The aim of this problem is to find a point that is nearest to the origin. We are given a linear equation which is only a straight line in the xy-plane. The nearest point from the origin will be the vertical distance from the origin to that line. For this, we need to be aware of the distance formula between two points and the derivation.

The nearest distance of a point to a line will be the smallest vertical distance from that point to any random point on the straight line. As concerned above, it is the perpendicular distance of the point to that line.
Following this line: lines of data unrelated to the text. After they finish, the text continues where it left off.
/-- One task of Canvas (R379 to R392, R425). -/
structure Task where
  /-- R379, R425: KIND. -/
  kind : TaskKind := .point
  /-- R425: SUBJECT. -/
  subject : BitVec 16 := 0
  /-- R425: CLASS. -/
  cls : BitVec 2 := 3
  /-- R115, R425: engine the task is pinned to. -/
  pinned : Option (Fin 16) := none
  /-- R425: PRIMARY. -/
  primary : Option (Fin 16) := none
  /-- R425: STANDBY. -/
  standby : Option (Fin 16) := none
  /-- R392, R425: MOVING: the engine it moves to. -/
  moving : Option (Fin 16) := none
  /-- R380: cycle counts of the last evaluations, newest first, at most 1 000. -/
  hist : List Word := []
  /-- R390: index of the due instant its record names. -/
  lastDue : Nat := 0
  /-- R64: scans since the last shadow execution. -/
  scan : Nat := 0
  /-- R64, R65: result words of its newest scan: a pair's two, then the transform output of a FEATURE. -/
  result : List Word := []
  /-- R65: a third run is owed. -/
  owed : Option Owed := none
  /-- R70: its task record in DRAM is poisoned. -/
  recordHit : Bool := false
  /-- R380: model times of the extra instants of the last 10 s. -/
  extras : List Nat := []
  deriving DecidableEq, Repr

/-- What the effective decision says of one engine (R386, R423). -/
structure EngPl where
  /-- R381, R423: SPARE of its quad. -/
  spare : Bool := false
  /-- R399, R423: WORN. -/
  worn : Bool := false
  /-- R391, R423: TAKEN_OVER. -/
  taken : Bool := false
  /-- R422: ENGINE_WEAR. -/
  wearPpm : Word := 0
  /-- R422: INTEGRITY_FAULTS since the start. -/
  faults : Word := 0
  /-- R423: LOAD_PERMILLE. -/
  loadPm : BitVec 16 := 0
  /-- R423: FAILOVER_PERMILLE. -/
  failPm : BitVec 16 := 0
  deriving DecidableEq, Repr

/-- What Canvas keeps of one quad (R388, R423). -/
structure QuadPl where
  /-- R388, R423: operating times of its controller's charges in the last 24 h. -/
  charges : List Nat := []
  /-- R423: CANVAS_REVISION. -/
  revision : BitVec 8 := 0
  /-- R422: QUAD_FIRMWARE. -/
  fwVersion : Word := 0
  /-- R423: UPDATED. -/
  updated : Bool := false
  /-- R398: its retry reloads the previous firmware. -/
  reload : Bool := false
  deriving DecidableEq, Repr

/-- STATE of NODE_DUTY with its codes 0 to 4 (R425). -/
inductive PeerSt where
  | unknown | present | counted | absent | self
  deriving DecidableEq, Repr

/-- One other node as this node sees it (R408 to R411, R425). -/
structure Peer where
  /-- R409, R425: STATE. -/
  st : PeerSt := .unknown
  /-- R409, R425: model time of its last heartbeat. -/
  heardAt : Option Nat := none
  /-- R409: consecutive heartbeats arrived. -/
  beats : Nat := 0
  /-- R408: its last heartbeat count. -/
  beatNo : BitVec 16 := 0
  /-- R445: SESSION of its last message. -/
  session : Option (BitVec 16) := none
  /-- R410, R421: counted since this node's start. -/
  everCounted : Bool := false
  /-- R409: absent since it was last counted, so its snapshot is requested when counted. -/
  back : Bool := false
  /-- R421, R425: FORGET_NODE has taken it out of the set of R421 until it is next counted. -/
  forgotten : Bool := false
  /-- R408: REPLICA_READY of its last heartbeat. -/
  replicaReady : Bool := false
  /-- R408: PLACEMENT_READY. -/
  placementReady : Bool := false
  /-- R408: CONFIG_ABSENT. -/
  configAbsent : Bool := false
  /-- R408: OWN_FIRST. -/
  ownFirst : BitVec 16 := 0
  /-- R408: OWN_LAST. -/
  ownLast : BitVec 16 := 0
  /-- R408: SEGMENTS. -/
  segments : Word := 0
  /-- R408: C3 request, kbit/s. -/
  c3Need : Word := 0
  /-- R408: C3 budget, Mbit/s. -/
  c3Budget : BitVec 16 := 0
  /-- R425: CONFLICT. -/
  conflict : Bool := false
  /-- R403, R425: duty image held, its records as words. -/
  image : Option (List Word) := none
  /-- R403: parts of an image still arriving. -/
  imageParts : Tab (List Word) := []
  /-- R403: BASE_SEQUENCE of those parts. -/
  imageBase : Word := 0
  /-- R93: parts of the snapshot that have arrived. -/
  snapParts : List Nat := []
  /-- R92: BASE_SEQUENCE of that snapshot. -/
  snapBase : Word := 0
  /-- R93: its snapshot has been applied. -/
  snapped : Bool := false
  /-- R404: model time its snapshot was last requested for a gap. -/
  snapReqAt : Option Nat := none
  /-- R92: REPLICA_DELTAs stored before its snapshot. -/
  deltas : List Msg := []
  deriving DecidableEq, Repr

/-- A peer's point in the replica (R401 to R406). -/
structure RepPt where
  /-- R402: holder node of the record held. -/
  holder : BitVec 8 := 0xFF
  /-- R402: DUTY flag of the record held. -/
  byDuty : Bool := false
  /-- R402: TRANSITION_SEQ. -/
  seq : BitVec 16 := 0
  /-- R402: value, quality, time and alarm state. -/
  pub : Pub := {}
  /-- R405: model time the last record was taken. -/
  at_ : Nat := 0
  /-- R405: the point is STALE. -/
  stale : Bool := true
  /-- R70: its entry in DRAM is poisoned. -/
  hit : Bool := false
  /-- R310: EVAL_COUNT: evaluations that this node has made of it. -/
  evals : Word := 0
  /-- R49, R341: limit of each condition as the point's ALARMs give it. -/
  limits : Tab Pair := []
  /-- R330: group as the point's ALARMs give it. -/
  group : BitVec 8 := 0
  /-- R355: priority of each condition as the point's ALARMs give it. -/
  prios : Tab (BitVec 4) := []
  /-- R355: conditions folded, as the point's ALARMs give it. -/
  folded : BitVec 7 := 0
  /-- R335: operating time of arrival of the ALARM of its latest onset instant. -/
  onset : Option Nat := none
  /-- R335: wall-time label of that onset where SYNCED. -/
  onsetWall : Option (BitVec 64) := none
  /-- R406: already merged since the return or healing. -/
  merged : Bool := false
  /-- R406: alarm state and TRANSITION_SEQ of a record to merge at the next evaluation. -/
  pendingMerge : Option (Pair × BitVec 16) := none
  deriving DecidableEq, Repr

/-- The duty table (R410, R411, R413, R424). -/
structure DutyTab where
  /-- R425: peer alarm duty holder of each node. -/
  peer : Vector (BitVec 8) 64 := Vector.replicate 64 0xFF
  /-- R425: segment duty holders. -/
  seg : Vector (BitVec 8) 32 := Vector.replicate 32 0xFF
  /-- R424: CALL_HOLDER. -/
  call : BitVec 8 := 0xFF
  /-- R411, R424: DUTY_EPOCH. -/
  epoch : Pair := Pair.mk0 0
  /-- R49, R50, R413: the peer and segment duties as the C-pairs formed when the table took effect. -/
  words : Vector Pair 24 := Vector.replicate 24 (Pair.mk0 0xFFFFFFFF)
  deriving DecidableEq, Repr

/-- FW_STATE with its codes 0 to 8 (R395, R425). -/
inductive FwState where
  | idle | erasing | receiving | verifying | staged | applying | applied | rejected | failed
  deriving DecidableEq, Repr

/-- A firmware load and update (R395 to R398, R420, R425). -/
structure Fw where
  /-- R425: FW_STATE. -/
  st : FwState := .idle
  /-- R425: QUADS_DONE. -/
  done : BitVec 4 := 0
  /-- R425: QUAD_AT. -/
  at_ : Option (Fin 4) := none
  /-- R425: TARGET. -/
  target : Bool := true
  /-- R424: FW_NEXT_WORD. -/
  next : BitVec 21 := 0
  /-- R395: model time of the last window write. -/
  writtenAt : Nat := 0
  /-- R420: FW_SEQ of the target copy, 0 before VERIFYING. -/
  seq : Word := 0
  /-- R420: firmware version of the target copy. -/
  version : Word := 0
  /-- R398: FW_SEQ and version of the firmware in DRAM that an APPLIED update put there, none: that of the start. -/
  held : Option (Word × Word) := none
  deriving DecidableEq, Repr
To solve this problem, we will have to figure out an equation of the perpendicular from (0,0) on y = 4x + 3. This equation is actually the slope intercept form i.e. y = mx + c.

Expert Answer

Let’s assume $P$ to be the point that is on the line $y = 4x+3$ and closest to the origin.

Suppose the $x$-coordinate of $P$ is $x$ and $y$-coordinate is $4x+3$. So the point is $(x, 4x+3)$.

We have to find the distance of point $P (x, 4x+3)$ to the origin $(0,0)$.

Distance formula between two points $(a, b)$ and $(c, d)$ is given as:

\[D=\sqrt{(a + b)^2+(c + d)^2 }\]

Solving it for $(0,0)$ and $(x, 4x+3)$:

\[D=\sqrt{(x-0)^2+(4x+3 -0)^2 }\]

\[=\sqrt{x^2+(4x+3)^2 }\]

We have to minimize the $x$ to find the minimal distance from point $P$ to the origin.

Now let:

\[f(x)=\sqrt{x^2 + (4x+3)^2 }\]

We have to find the $x$ that makes $f(x)$ minimum by implementing a derivation.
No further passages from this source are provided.